An added complication is the possibility of two or more types of meiotic recombination occurring in the same species. In S. cerevisiae, A. thaliana, and mice two pathways of crossover formation have been shown – one with and one without interference (e.g., Ross-Macdonald and Roeder, 1994; Copenhaver et al., 2002; de los Santos et al., 2003; Argueso et al., 2004; Higgins et al., 2004; Stahl et al., 2004). Direct support for this view comes from studies of S. cerevisiae zip1 and msh5 mutants, in which the residual crossovers (20 – 40% of wt frequency) show little if any interference (Sym and Roeder, 1994; de los Santos et al., 2003). In an mms4 mutant, defective in another postulated pathway, interference is not significantly different from that in wt (de los Santos et al., 2003). Some authors have proposed that the non-interfering pathway acts early, to establish chromosome pairing, and the interfering pathway acts late, to facilitate chromosome disjunction (de los Santos et al., 2001; de los Santos et al., 2003; Getz et al., 2008). In some species, crossing over aids both events, but the degree to which the pathways differ is unclear. They could diverge at the beginning of the recombination pathway (before DSB formation) or at the end (resolution of Holliday junctions). For example, nicked Holliday junctions could arise in the “early” pathway and be resolved by Mus81-Mms4, while non-nicked (ligated) Holliday junctions could arise in the “late” pathway and be resolved by Msh4-Msh5 and Mlh1 and its partners (e.g., Getz et al., 2008; Berchowitz and Copenhaver, 2010). These pathways could act differentially in different genomic intervals, further complicating the interpretation of interference strength in a given species.

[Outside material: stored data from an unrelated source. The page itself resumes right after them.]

-- ==== Sys2Proof/Laws/Regs.lean ====
section
/-!
SUPPORT. Laws of the stored registers: a write stores the bits that the register keeps, leaves the others alone, and keeps the canonical
form of the register file.
-/
namespace Sys2Proof.Machine
open Sys2Proof

theorem and_mask_idem (v m : Nat) : (v &&& m) &&& m = v &&& m := by rw [Nat.and_assoc, Nat.and_self]

/-- Storing a value under its mask keeps the canonical form of the registers. -/
theorem regsWf_tset {t : Tab Nat} {off v : Nat} (h : regsWf t = true) :
    regsWf (tset (regReset off) t off (v &&& regMask off)) = true := by
  simp only [regsWf, Bool.and_eq_true] at h ⊢
  unfold tset
  split
  · exact ⟨rises_tdel h.1, all_tdel h.2⟩
  · exact ⟨rises_tput _ (by omega) h.1, all_tput (by simp [‹_›]) h.2⟩

/-- Every write of a register keeps the canonical form. -/
theorem setReg_wf {s : State} {off v : Nat} (h : regsWf s.regs = true) : regsWf (s.setReg off v).regs = true := regsWf_tset h

theorem regsWf_rises {t : Tab Nat} (h : regsWf t = true) : Tab.risesFrom 0 t = true := by
  simp only [regsWf, Bool.and_eq_true] at h
  exact h.1

/-- A register written reads as the bits it keeps (R10). -/
@[simp] theorem reg_setReg_same (s : State) (off v : Nat) : (s.setReg off v).reg off = v &&& regMask off := tget_tset_same _ _ _ _

/-- Every other register reads as before. -/
theorem reg_setReg_other (s : State) {off k : Nat} (v : Nat) (hk : k ≠ off) : (s.setReg off v).reg k = s.reg k := by
  unfold State.reg
  show tget (regReset k) (tset (regReset off) s.regs off (v &&& regMask off)) k = _
  unfold tget tset
  split
  · rw [tfind_tdel_other _ hk]
  · rw [tfind_tput_other _ _ hk]

end Sys2Proof.Machine
end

Important to keep in mind is that species differ. For example, Mus81-Eme1 is essential for Holliday junction resolution and >95% of crossover formation in S. pombe (Boddy et al., 2001; Smith et al., 2003; Cromie et al., 2006), but its homolog Mus81-Mms4 is required for only ~20% of crossovers in S. cerevisiae (de los Santos et al., 2003; Argueso et al., 2004), although it is required for abundant viable spore-formation in both species. Some proteins essential for recombination in some species, such as Dmc1 DNA strand-exchange protein, are not apparent in other species. [Among tested species, those with Dmc1 require recombination for chromosome synapsis, but those without it do not (Stahl et al., 2004)]. We know of no species in different genera in which the same set of orthologous proteins is required for meiotic recombination, emphasizing that species differ. Thus, it is risky to use data from one species in interpreting data from another species. Rather, one should state the species under discussion and not dismiss a view proposed for one species because of counter data in another species. Observations and models of interference in any species are nevertheless important for thinking about the mechanism of interference in other species.

Proteins Required for Crossover Interference

Mutants with altered crossover interference have been identified in a variety of species. Table 1 groups the corresponding proteins according to their known functions in meiotic recombination and DNA metabolism. Homologs of some of these proteins are found in widely divergent species, suggesting some underlying similarity in interference. The molecular mechanisms by which these proteins impart interference remain largely unknown.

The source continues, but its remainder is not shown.